= Beginning of Section =

-- ==== Sys2Proof/Laws/State.lean ====
section
/-! SUPPORT. What each update of State reads back as, field by field. -/

namespace Sys2Proof.Machine
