/-- An operator's event works its operator out in the state in which it finds it. -/
theorem onOperator_eq {t : TaskRef} {op : Nat} {codes : List Nat} {f : OpCtx → Run → Tensor → Tensor → State → State} {s s1 : State}
    {k : OpCtx} {r : Run} {x z : Tensor} (h : s.atOperator t op codes = some (k, r, x, z, s1)) :
    onOperator t op codes f s = f k r x z s1 := by
  unfold State.atOperator at h
  unfold onOperator
  generalize ((s.flight? t).bind fun g => g.1.plan.bind fun p => (p.ops[op]?).map fun o => (g, o)) = m at h ⊢
  match m, h with
  | some ((_, q, r0), o), h =>
    dsimp only at h ⊢
    by_cases b : (!codes.contains o.code || r0.wait != .none || op < q.task.firstOp + r0.ops || op ≥ q.task.firstOp + q.task.ops) = true
    · rw [if_pos b] at h; cases h
    rw [if_neg b] at h ⊢
    generalize (advance t op s).opAt t = n at h ⊢
    match n, h with
    | some (k1, r1), h =>
      dsimp only at h ⊢
      generalize k1.tensor k1.o.in0 = a at h ⊢
      generalize k1.tensor k1.o.out = d at h ⊢
      match a, d, h with
      | some a, some d, h =>
        dsimp only at h ⊢
        by_cases g : k1.op ≠ op
        · rw [if_pos g] at h; cases h
        rw [if_neg g] at h ⊢
        cases u : (((advance t op s).opRanges k1.c k1.plan k1.o).find? fun g => (advance t op s).undeclared k1.h g.1 g.2.1 g.2.2) with
        | some g => rw [u] at h; cases h
        | none =>
          rw [u] at h
          cases h
          rfl
      | some _, none, h => cases h
      | none, _, h => cases h

/-- A row of an operator that goes row by row, not yet done, is worked out and counts as done. -/
theorem onRow_eq {t : TaskRef} {op row : Nat} {codes : List Nat} {f : OpCtx → Run → Tensor → Tensor → State → State} {s s1 : State}
    {k : OpCtx} {r : Run} {x z : Tensor} (h : s.atOperator t op codes = some (k, r, x, z, s1)) (h1 : row < x.rows)
    (h2 : r.rows.contains row = false) : onRow t op row codes f s = rowDone t row x.rows (f k r x z s1) := by
  unfold onRow
  rw [onOperator_eq h]
  simp only [h2, ge_iff_le, Nat.not_le.mpr h1, decide_false, Bool.or_false, Bool.false_eq_true, if_false]

end Sys2Proof.Machine
end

= End of Section =

Problem statement –
Transcribe, without alteration, the line that contains "by_cases b : (!codes.contains" together with all lines after it in the listing above.

Solution to this task –
    by_cases b : (!codes.contains o.code || r0.wait != .none || op < q.task.firstOp + r0.ops || op ≥ q.task.firstOp + q.task.ops) = true
    · rw [if_pos b] at h; cases h
    rw [if_neg b] at h ⊢
    generalize (advance t op s).opAt t = n at h ⊢
    match n, h with
    | some (k1, r1), h =>
      dsimp only at h ⊢
      generalize k1.tensor k1.o.in0 = a at h ⊢
      generalize k1.tensor k1.o.out = d at h ⊢
      match a, d, h with
      | some a, some d, h =>
        dsimp only at h ⊢
        by_cases g : k1.op ≠ op
        · rw [if_pos g] at h; cases h
        rw [if_neg g] at h ⊢
        cases u : (((advance t op s).opRanges k1.c k1.plan k1.o).find? fun g => (advance t op s).undeclared k1.h g.1 g.2.1 g.2.2) with
        | some g => rw [u] at h; cases h
        | none =>
          rw [u] at h
          cases h
          rfl
      | some _, none, h => cases h
      | none, _, h => cases h

/-- A row of an operator that goes row by row, not yet done, is worked out and counts as done. -/
theorem onRow_eq {t : TaskRef} {op row : Nat} {codes : List Nat} {f : OpCtx → Run → Tensor → Tensor → State → State} {s s1 : State}
    {k : OpCtx} {r : Run} {x z : Tensor} (h : s.atOperator t op codes = some (k, r, x, z, s1)) (h1 : row < x.rows)
    (h2 : r.rows.contains row = false) : onRow t op row codes f s = rowDone t row x.rows (f k r x z s1) := by
  unfold onRow
  rw [onOperator_eq h]
  simp only [h2, ge_iff_le, Nat.not_le.mpr h1, decide_false, Bool.or_false, Bool.false_eq_true, if_false]

end Sys2Proof.Machine
end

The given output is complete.